With the exception of Hawaii and Puerto Rico, no coffee is grown in the U.S. or its territories.
The world’s largest coffee producer is Brazil, with upwards of 3,970,000,000 coffee trees.
One coffee bush yields slightly less than one pound of coffee per year.
Coffee ripens unevenly, hence gourmet and specialty coffee must be picked by hand.
In 1720, a French lieutenant traveled with a coffee plant he’d received as a gift. He planted it on the island of Martinique and plantations soon grew from French Guyana to Brazil and Central America.
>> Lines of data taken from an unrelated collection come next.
-- ==== Sys2Proof/Config.lean ====
section
/-!
DEFINITION. What one device fixes at manufacture and what spec/ leaves open: opaque constants without a body, so that
no proof can lean on a value (notes/assumptions/2.md, 3.md). A statement about the model holds for every value of them.
-/

namespace Sys2Proof.Config

/-! ### Fused at manufacture -/

/-- The device serial number, 16 bytes (R68) (log 110). -/
opaque serial : BitVec 128
/-- The base MAC address (R510) (log 110). -/
opaque baseMac : BitVec 48
/-- Boot ROM version (R68) (log 110). -/
opaque romVersion : BitVec 32
/-- The public-key hash of R109, 32 bytes (log 110). -/
opaque keyHash : BitVec 256
/-- THR_BAND_TH_b.K (R173) (log 90). -/
opaque bandTh : Nat → BitVec 16
/-- THR_PV_k.SPEED (R177) (log 90). -/
opaque pvSpeed : Nat → BitVec 16
/-- THR_PM_n.BASE: the normalised count at manufacture (R173) (log 90). -/
opaque pmBase : Nat → BitVec 16
/-- The fused scale factor of monitor n, as a multiple of 2⁻¹⁶ (R173) (log 79, 90). -/
opaque pmFactor : Nat → BitVec 32
/-- The fused band 15 margin (R176) (log 90). -/
opaque bandMargin : BitVec 16
/-- The fused minimum known-answer margin (R188) (log 90). -/
opaque kaMinMargin : BitVec 8

/-! ### Values the spec leaves open -/

/-- What a reserved (RK) field holds after a value other than the one read was written to it (R84): by offset,
value before and value written (log 32). -/
opaque rkAfter : Nat → BitVec 32 → BitVec 32 → BitVec 32
/-- The CODE of an event whose owning chapter names none (R437), by 256 × its source + the model's own number of it
(log 46, 124). -/
opaque eventCode : Nat → BitVec 8
/-- The DATA bytes of an event whose layout no chapter gives, from the items its chapter names (R437) (log 46). -/
opaque eventData : Nat → List Nat → BitVec 256
/-- The Nolgrax diagnostic code of an INTERNAL_ERROR whose cause has no code of its own (R65) (log 46, 124). -/
opaque diagCode : Nat → BitVec 32

/-- A sum of products whose order R168 fixes without stating it (R168): kernel, WIDTH, binary32, the first summand and
the pairs. It counts only where the order could show (log 10). -/
opaque reduce : Nat → Nat → Bool → Nat → List (Nat × Nat) → BitVec 64
/-- Results flushed to zero inside such a sum (log 10). -/
opaque reduceFlush : Nat → Nat → Bool → Nat → List (Nat × Nat) → Nat
/-- The cluster of a window of W that computes element e of a kernel that spreads elements over its clusters (R170) (log 62). -/
opaque elemCluster : Nat → Nat → Nat
/-- The row, modulo the order n, that BPERM exchanges for a pivot v that names no row of its member (log 56). -/
opaque permRow : Nat → Nat → BitVec 32
/-- Memory beats of the tile traffic of a record other than COPY, FILL and PUBLISH that has operands outside the cluster stores:
kernel, WIDTH, STEPS and the bytes of those operands (R31, R167 give no count) (log 51). -/
opaque streamBeats : Nat → Nat → Nat → Nat → Nat
/-- Management-core microseconds of a placement, by the image's tiles and entries (R200) (log 50). -/
opaque placeUs : Nat → Nat → BitVec 13
/-- Memory beats and management-core microseconds of class 7 for the service of a CAN frame, by its bytes (R30 gives no count)
(log 50, 51). -/
opaque canBeats : Nat → BitVec 8
opaque canUs : Nat → BitVec 8
/-- What FILL writes, by precision (R147 names the kernel and no value) (log 58). -/
opaque fillValue : Nat → BitVec 64
/-- Natural logarithm, exponential and decimal logarithm of a binary64 value (R238, R239 give no rounding) (log 61). -/
opaque ln64 : BitVec 64 → BitVec 64
opaque exp64 : BitVec 64 → BitVec 64
opaque log1064 : BitVec 64 → BitVec 64

/-- Whether a quotient whose rounding the spec does not state is taken up: numerator and denominator (log 52). -/
opaque roundUp : Int → Nat → Bool
/-- The clockIdentity of clause 7.5.2.2.2 of IEEE 1588-2019 for a MAC address (R326) (log 116). -/
opaque clockIdentity : BitVec 48 → BitVec 64

/-- Memory beats of class 1 that a sample of a loop takes, which no chapter states (R281) (log 51). -/
opaque loopBeats : Nat → BitVec 16

/-- The code of a conversion whose reference is out of range, by channel and conversion (R511) (log 117). -/
opaque openCode : Nat → Nat → BitVec 16

/-- A result word that the spec does not state, by the model's own number of the case (log 89, 124). -/
opaque openResult : Nat → BitVec 32
/-- A sum of products over the samples of a metering cycle, where its order could show (R365 names no order) (log 112). -/
opaque sum64 : List (Nat × Nat) → BitVec 64
/-- Linear interpolation in binary64 at a fraction num / den between two values, whose roundings R363, R365 and R373 do
not state (log 112). -/
opaque lerp64 : Nat → Nat → Int → Nat → BitVec 64
/-- The DFT at the tracked line frequency (R365): values with their times since the cycle start, and T_c; the real part
low, the imaginary part high (log 112). -/
opaque dft64 : List (Nat × Nat) → Nat → BitVec 128
/-- What an increment that is not finite leaves in an accumulator (R370) (log 112). -/
opaque openFloor : Nat → Nat → BitVec 64
/-- The coefficient of a heat table that was never loaded, by table and temperatures (R373) (log 112). -/
opaque noTable : Nat → Nat → Nat → BitVec 64
/-- Management-core microseconds of metering work, by kind: 0 a heat circuit, 1 a save (R373, R379) (log 50, 124). -/
opaque meterUs : Nat → BitVec 16

/-- REC after a reception with REC above 127: ISO 11898-1 lets the device choose from 119 to 127; by controller and
count (R398) (log 115). -/
opaque canRec : Nat → Nat → BitVec 4

/-- Management-core microseconds of a Silo operation, by opcode, and of a journal append, by type (R431, R452) (log 50). -/
opaque siloUs : Nat → BitVec 16
opaque appendUs : Nat → BitVec 16

/-- Management-core microseconds of an event record (R439) (log 50, 124). -/
opaque recordUs : BitVec 8
/-- Whether the read-back of a firmware slot agrees, by the number of writes before (R443) (log 104). -/
opaque readBack : Nat → Bool
/-- How many fuses of the rollback floor a firmware update blows, by the floor and the image's SEC_VERSION; it counts modulo the
number of values allowed (R110) (log 136). -/
opaque floorRise : Nat → Nat → BitVec 6
/-- Management-core microseconds of a READ_STATE, by state address (R115) (log 50). -/
opaque readUs : Nat → BitVec 16
/-- The 32 bytes of the mode record and of the boot record, whose layouts R116 does not give: which record, its items (log 48). -/
opaque sysRecord : Nat → List Nat → BitVec 256
/-- NAND blocks that a checkpoint takes, by its generation (R434) (log 101). -/
opaque ckptBlocks : Nat → BitVec 8

/-- Beats of class 12 for Trellis traffic, by kind: 0 health report, 1 fast part, 2 bulk part, 3 sync image (R403) (log 51). -/
opaque trellisBeats : Nat → BitVec 16

/-! ### Cryptography the spec names by standard (R110, R449–R455) -/

/-- The n-th output of the DRBG, as a number whose low bytes are drawn first (R449) (log 109). -/
opaque drbgOut : Nat → Nat
/-- The n-th mask of the always-on noise source in BACKUP (R450) (log 109). -/
opaque noiseMask : Nat → BitVec 512
/-- What SP 800-108 counter mode feeds to the PRF for its i-th block: the encodings of counter, label and length are an
implementation's choice: i, label, bytes wanted (log 109). -/
opaque kdfInput : Nat → List Byte → Nat → List Byte
/-- The randomizer of an LMS signature: seed and identifier, index, message (log 109). -/
opaque lmsRandom : BitVec 512 → Nat → List Byte → BitVec 256
/-- The attribute word of an ISV-7100 type and usage with the attributes asked for (R450, R457) (log 109). -/
opaque isvAttr : Nat → Nat → Nat → BitVec 32

/-! ### Health and clock (R476, R486) -/

/-- w_lim of monitor 2, fused (R486) (log 90). -/
opaque slackLimit : BitVec 32
/-- The fused full margin of monitor 5 (log 90). -/
opaque kaFullMargin : BitVec 8
/-- w of monitor 2 at the n-th health record (R486) (log 90). -/
opaque slack : Nat → BitVec 32
/-- FRAC at a number of ticks after the last second increment (R476) (log 86). -/
opaque rtcFrac : Nat → BitVec 15

end Sys2Proof.Config
end

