-- ==== Sys2Proof/Machine/Float.lean ====
section
/-!
DEFINITION. IEEE 754 binary64 and binary32 arithmetic on bit patterns, rounding to nearest, ties to even
(spec/07_thresher_fabric.md R169, R170; spec/05_network_model.md R125). Every operation is computed exactly on
integers and rounded once. Flushing of subnormals is the fabric's own rule and stands in Fabric.lean.
-/

namespace Sys2Proof.Machine

/-- A binary format: bits of the exponent field and of the fraction field. -/
structure FFmt where
  eb : Nat
  mb : Nat
  deriving DecidableEq, Repr

/-- binary64. -/
def f64 : FFmt := ⟨11, 52⟩
/-- binary32. -/
def f32 : FFmt := ⟨8, 23⟩

/-- The bias of a format. -/
def FFmt.bias (f : FFmt) : Nat := 2 ^ (f.eb - 1) - 1
/-- Bits of a format. -/
def FFmt.width (f : FFmt) : Nat := 1 + f.eb + f.mb
/-- The pattern of +∞. -/
def FFmt.infBits (f : FFmt) : Nat := (2 ^ f.eb - 1) <<< f.mb
/-- The sign bit alone. -/
def FFmt.signBit (f : FFmt) : Nat := 1 <<< (f.eb + f.mb)
/-- The canonical quiet NaN: sign clear, the top fraction bit alone set (R169). -/
def FFmt.nan (f : FFmt) : Nat := f.infBits + 1 <<< (f.mb - 1)

/-- What a pattern stands for: a NaN, an infinity, or ± m × 2ᵉ. -/
inductive FVal
  | nan
  | inf (neg : Bool)
  | fin (neg : Bool) (m : Nat) (e : Int)
  deriving DecidableEq, Repr

/-- The value of a pattern. -/
def fval (f : FFmt) (x : Nat) : FVal :=
  let neg := bitAt x (f.eb + f.mb)
  let ex := bits x (f.eb + f.mb - 1) f.mb
  let fr := bits x (f.mb - 1) 0
  if ex = 2 ^ f.eb - 1 then (if fr = 0 then .inf neg else .nan)
  else if ex = 0 then .fin neg fr (1 - (f.bias : Int) - f.mb)
  else .fin neg (fr + 2 ^ f.mb) ((ex : Int) - f.bias - f.mb)

/-- The signed zero, or the sign laid over a magnitude pattern. -/
def fsign (f : FFmt) (neg : Bool) (mag : Nat) : Nat := if neg then mag + f.signBit else mag

/-- ± m × 2ᵉ rounded to nearest, ties to even, and overflowing to infinity. A quotient or a root passes its rest as
a sticky low bit of `m`, with at least two bits more than the format keeps. -/
def fround (f : FFmt) (neg : Bool) (m : Nat) (e : Int) : Nat :=
  if m = 0 then fsign f neg 0 else
  let n := Nat.log2 m + 1
  let top : Int := e + n - 1
  let emin : Int := 1 - (f.bias : Int)
  let q : Int := max (top - f.mb) (emin - f.mb)
  let sh : Int := q - e
  let r : Nat :=
    if sh ≤ 0 then m <<< (-sh).toNat
    else
      let s := sh.toNat
      let a := m >>> s
      let low := m - a <<< s
      let half := 1 <<< (s - 1)
      if low < half then a else if half < low then a + 1 else if a % 2 = 0 then a else a + 1
  let biased : Nat := (q + f.mb + f.bias).toNat
  let mag := biased <<< f.mb + r - 2 ^ f.mb
  if f.infBits ≤ mag then fsign f neg f.infBits else fsign f neg mag

/-- Whether the pattern is a NaN. -/
def fIsNan (f : FFmt) (x : Nat) : Bool := fval f x == .nan

/-- Whether the pattern is finite. -/
def fIsFin (f : FFmt) (x : Nat) : Bool :=
  match fval f x with | .fin _ _ _ => true | _ => false

/-- Whether the pattern is a zero of either sign. -/
def fIsZero (f : FFmt) (x : Nat) : Bool := bits x (f.eb + f.mb - 1) 0 == 0

/-- The exact sum ± m × 2ᵉ of two finite values. -/
def fsumExact (s1 : Bool) (m1 : Nat) (e1 : Int) (s2 : Bool) (m2 : Nat) (e2 : Int) : Bool × Nat × Int :=
  let e := min e1 e2
  let a : Int := (if s1 then -1 else 1) * ((m1 <<< (e1 - e).toNat : Nat) : Int)
  let b : Int := (if s2 then -1 else 1) * ((m2 <<< (e2 - e).toNat : Nat) : Int)
  let c := a + b
  (if c = 0 then s1 && s2 else decide (c < 0), c.natAbs, e)

/-- Addition. -/
def fadd (f : FFmt) (x y : Nat) : Nat :=
  match fval f x, fval f y with
  | .nan, _ => f.nan
  | _, .nan => f.nan
  | .inf a, .inf b => if a = b then fsign f a f.infBits else f.nan
  | .inf a, _ => fsign f a f.infBits
  | _, .inf b => fsign f b f.infBits
  | .fin s1 m1 e1, .fin s2 m2 e2 =>
    let r := fsumExact s1 m1 e1 s2 m2 e2
    fround f r.1 r.2.1 r.2.2

/-- Negation of the sign bit. -/
def fneg (f : FFmt) (x : Nat) : Nat := if bitAt x (f.eb + f.mb) then x - f.signBit else x + f.signBit

/-- Magnitude. -/
def fabs (f : FFmt) (x : Nat) : Nat := bits x (f.eb + f.mb - 1) 0

/-- Subtraction. -/
def fsub (f : FFmt) (x y : Nat) : Nat := if fIsNan f y then f.nan else fadd f x (fneg f y)

/-- Multiplication. -/
def fmul (f : FFmt) (x y : Nat) : Nat :=
  match fval f x, fval f y with
  | .nan, _ => f.nan
  | _, .nan => f.nan
  | .inf a, .inf b => fsign f (a != b) f.infBits
  | .inf a, .fin b m _ => if m = 0 then f.nan else fsign f (a != b) f.infBits
  | .fin a m _, .inf b => if m = 0 then f.nan else fsign f (a != b) f.infBits
  | .fin a m1 e1, .fin b m2 e2 => fround f (a != b) (m1 * m2) (e1 + e2)

/-- Fused multiply-add x × y + z with one rounding. -/
def ffma (f : FFmt) (x y z : Nat) : Nat :=
  match fval f x, fval f y, fval f z with
  | .fin a m1 e1, .fin b m2 e2, .fin c m3 e3 =>
    let r := fsumExact (a != b) (m1 * m2) (e1 + e2) c m3 e3
    fround f r.1 r.2.1 r.2.2
  | .fin _ _ _, .fin _ _ _, .inf c => fsign f c f.infBits
  | _, _, _ => fadd f (fmul f x y) z

/-- Division. -/
def fdiv (f : FFmt) (x y : Nat) : Nat :=
  match fval f x, fval f y with
  | .nan, _ => f.nan
  | _, .nan => f.nan
  | .inf _, .inf _ => f.nan
  | .inf a, .fin b _ _ => fsign f (a != b) f.infBits
  | .fin a _ _, .inf b => fsign f (a != b) 0
  | .fin a m1 e1, .fin b m2 e2 =>
    if m2 = 0 then (if m1 = 0 then f.nan else fsign f (a != b) f.infBits)
    else
      let s := 2 * f.mb + 6
      let n := m1 <<< s
      let q := n / m2
      let r := n - q * m2
      fround f (a != b) (2 * q + b2n (decide (r ≠ 0))) (e1 - e2 - s - 1)

/-- Square root. -/
def fsqrt (f : FFmt) (x : Nat) : Nat :=
  match fval f x with
  | .nan => f.nan
  | .inf a => if a then f.nan else f.infBits
  | .fin a m e =>
    if m = 0 then x
    else if a then f.nan
    else
      let s := 2 * f.mb + 8 + (if (e - (2 * f.mb + 8 : Nat)) % 2 = 0 then 0 else 1)
      let n := m <<< s
      let q := Nat.sqrt n
      fround f false (2 * q + b2n (decide (q * q ≠ n))) ((e - s) / 2 - 1)

/-- Exact comparison of two finite values or infinities; false on a NaN. -/
def flt (f : FFmt) (x y : Nat) : Bool :=
  match fval f x, fval f y with
  | .nan, _ => false
  | _, .nan => false
  | .inf a, .inf b => a && !b
  | .inf a, _ => a
  | _, .inf b => !b
  | .fin s1 m1 e1, .fin s2 m2 e2 =>
    let r := fsumExact s1 m1 e1 (!s2) m2 e2
    r.1 && decide (r.2.1 ≠ 0)

/-- x ≤ y, false on a NaN. -/
def fle (f : FFmt) (x y : Nat) : Bool := !fIsNan f x && !fIsNan f y && !flt f y x

/-- x = y as numbers (the zeros are equal), false on a NaN. -/
def feq (f : FFmt) (x y : Nat) : Bool := fle f x y && fle f y x

/-- The larger of two, the first when equal. -/
def fmax2 (f : FFmt) (x y : Nat) : Nat := if flt f x y then y else x

/-- An integer rounded to the format. -/
def fOfInt (f : FFmt) (i : Int) : Nat := fround f (decide (i < 0)) i.natAbs 0

/-- ± n / d rounded to the format. -/
def fOfRat (f : FFmt) (i : Int) (d : Nat) : Nat :=
  let s := 2 * f.mb + 6 + Nat.log2 (d + 1)
  let n := i.natAbs <<< s
  let q := n / d
  fround f (decide (i < 0)) (2 * q + b2n (decide (n - q * d ≠ 0))) (-(s : Int) - 1)

/-- Conversion between formats. -/
def fconv (src dst : FFmt) (x : Nat) : Nat :=
  match fval src x with
  | .nan => dst.nan
  | .inf a => fsign dst a dst.infBits
  | .fin a m e => fround dst a m e

/-- A finite value to the nearest integer, ties to even; none for NaN and infinity. -/
def fToIntRNE (f : FFmt) (x : Nat) : Option Int :=
  match fval f x with
  | .fin a m e =>
    let s : Int := if a then -1 else 1
    if 0 ≤ e then some (s * ((m <<< e.toNat : Nat) : Int))
    else some (s * divRNE (m : Int) (2 ^ (-e).toNat))
  | _ => none

/-- A finite value as a rational: numerator and power-of-two denominator. -/
def fToRat (f : FFmt) (x : Nat) : Option (Int × Nat) :=
  match fval f x with
  | .fin a m e =>
    let s : Int := if a then -1 else 1
    if 0 ≤ e then some (s * ((m <<< e.toNat : Nat) : Int), 1) else some (s * (m : Int), 2 ^ (-e).toNat)
  | _ => none

end Sys2Proof.Machine
end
Almost all the coffee in Latin America descends from that single Martinique plant.
Today, coffee is a giant global industry employing more than 25 million people worldwide.
Most coffee farmers have never tasted their own coffee.
Coffee ranks second only to petroleum in terms of dollars traded worldwide.
For every pound of specialty coffee sold, a coffee farmer may receive between 12 and 25 cents. Only one cent of the price of a $2 cup of coffee goes to the grower.
Espresso came from Neapolitan impatience: they simply couldn’t wait for coffee to be brewed. The French introduced the first espresso machine in 1822, but the Italians perfected and distributed it.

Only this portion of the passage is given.